DATASET RECORDS Start Marker
-- ==== Sys2Proof/Machine/Operands.lean ====
section
/-! DEFINITION. The operand forms: immediates (spec/30_encoding.md R93), bytes at `I + k` (spec/20_memory.md R68, R69), the
glyph address, decimal digits, and the pixels of a sprite (spec/44_graphics.md R210). -/

namespace Sys2Proof.Machine

/-- `zext_16(nnn)` (R93). -/
def zext16 (nnn : Addr12) : Word := nnn.setWidth 16

/-- The address of the `k`-th byte of an access based at `I`: a natural number, not wrapped (R69). -/
def State.effAddr (s : State) (k : Nat) : Nat := s.i.toNat + k

/-- Whether the `len` bytes based at `I` all lie in memory; no byte is always in range (R68, R212). -/
def State.inRange (s : State) (len : Nat) : Bool := len == 0 || decide (s.effAddr (len - 1) < Config.memSize)

/-- The lowest out-of-range address of an access based at `I` that passes the end of memory (R251): `max(I, 4096)`. -/
def State.rangeInfo (s : State) : BitVec 17 := BitVec.ofNat 17 (max s.i.toNat Config.memSize)

/-- Address of the glyph of `v` (spec/43_index_memory.md R193): the whole byte counts. -/
def glyphAddr (v : Byte) : Word := BitVec.ofNat 16 (v.toNat * Config.glyphBytes + Config.fontBase)

/-- Hundreds, tens and units of a byte (R194). -/
def bcdDigits (v : Byte) : List Byte :=
  [BitVec.ofNat 8 (v.toNat / 100), BitVec.ofNat 8 (v.toNat / 10 % 10), BitVec.ofNat 8 (v.toNat % 10)]

/-- `V[0]` to `V[x]` in order (R195). -/
def State.firstRegs (s : State) (x : Reg) : List Byte := s.v.toList.take (x.val + 1)

/-- Write bytes into `V[k]`, `V[k+1]`, ... (R196). -/
def State.setRegsFrom (s : State) : Nat → List Byte → State
  | _, [] => s
  | k, b :: bs => State.setRegsFrom (if h : k < 16 then s.setV ⟨k, h⟩ b else s) (k + 1) bs

/-- The number of the lowest key held down, if any (spec/45_timer_keypad.md R229). -/
def State.lowestKey (s : State) : Option Nat := (List.range 16).find? s.key

/-- Screen row of sprite row `row` at origin row `vy` (R210). -/
def spriteRow (vy : Byte) (row : Nat) : Fin 32 := Fin.ofNat 32 (vy.toNat + row)

/-- Screen column of sprite column `col` at origin column `vx` (R210). -/
def spriteCol (vx : Byte) (col : Nat) : Fin 64 := Fin.ofNat 64 (vx.toNat + col)

/-- A drawing under way: the buffer, and whether an on pixel has been turned off. -/
structure Drawing where
  vid : Video
  hit : Bool
deriving DecidableEq, Repr

/-- Toggle one pixel, noting a collision (R212). -/
def Drawing.toggle (d : Drawing) (r : Fin 32) (c : Fin 64) : Drawing :=
  { vid := d.vid.setPixel r c (!(d.vid.pixel r c)), hit := d.hit || d.vid.pixel r c }

/-- Draw the columns `cols` of one sprite row: bit 7 of the byte is column 0 (R212). -/
def Drawing.columns (vx : Byte) (r : Fin 32) (b : Byte) : Drawing → List Nat → Drawing
  | d, [] => d
  | d, col :: cols =>
    Drawing.columns vx r b (if b.getLsbD (7 - col) then d.toggle r (spriteCol vx col) else d) cols

/-- Draw sprite rows, from row `row` on, one byte a row (R212). -/
def Drawing.rows (vx vy : Byte) : Drawing → Nat → List Byte → Drawing
  | d, _, [] => d
  | d, row, b :: bs => Drawing.rows vx vy (d.columns vx (spriteRow vy row) b (List.range 8)) (row + 1) bs

end Sys2Proof.Machine
end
DATASET RECORDS End Marker
WORK TO COMPLETE: Using the records above, restate word for word the lines from the one with "def zext16 (nnn" through the one with "s) (k + 1) bs", both included.

EXPECTED ANSWER:
def zext16 (nnn : Addr12) : Word := nnn.setWidth 16

/-- The address of the `k`-th byte of an access based at `I`: a natural number, not wrapped (R69). -/
def State.effAddr (s : State) (k : Nat) : Nat := s.i.toNat + k

/-- Whether the `len` bytes based at `I` all lie in memory; no byte is always in range (R68, R212). -/
def State.inRange (s : State) (len : Nat) : Bool := len == 0 || decide (s.effAddr (len - 1) < Config.memSize)

/-- The lowest out-of-range address of an access based at `I` that passes the end of memory (R251): `max(I, 4096)`. -/
def State.rangeInfo (s : State) : BitVec 17 := BitVec.ofNat 17 (max s.i.toNat Config.memSize)

/-- Address of the glyph of `v` (spec/43_index_memory.md R193): the whole byte counts. -/
def glyphAddr (v : Byte) : Word := BitVec.ofNat 16 (v.toNat * Config.glyphBytes + Config.fontBase)

/-- Hundreds, tens and units of a byte (R194). -/
def bcdDigits (v : Byte) : List Byte :=
  [BitVec.ofNat 8 (v.toNat / 100), BitVec.ofNat 8 (v.toNat / 10 % 10), BitVec.ofNat 8 (v.toNat % 10)]

/-- `V[0]` to `V[x]` in order (R195). -/
def State.firstRegs (s : State) (x : Reg) : List Byte := s.v.toList.take (x.val + 1)

/-- Write bytes into `V[k]`, `V[k+1]`, ... (R196). -/
def State.setRegsFrom (s : State) : Nat → List Byte → State
  | _, [] => s
  | k, b :: bs => State.setRegsFrom (if h : k < 16 then s.setV ⟨k, h⟩ b else s) (k + 1) bs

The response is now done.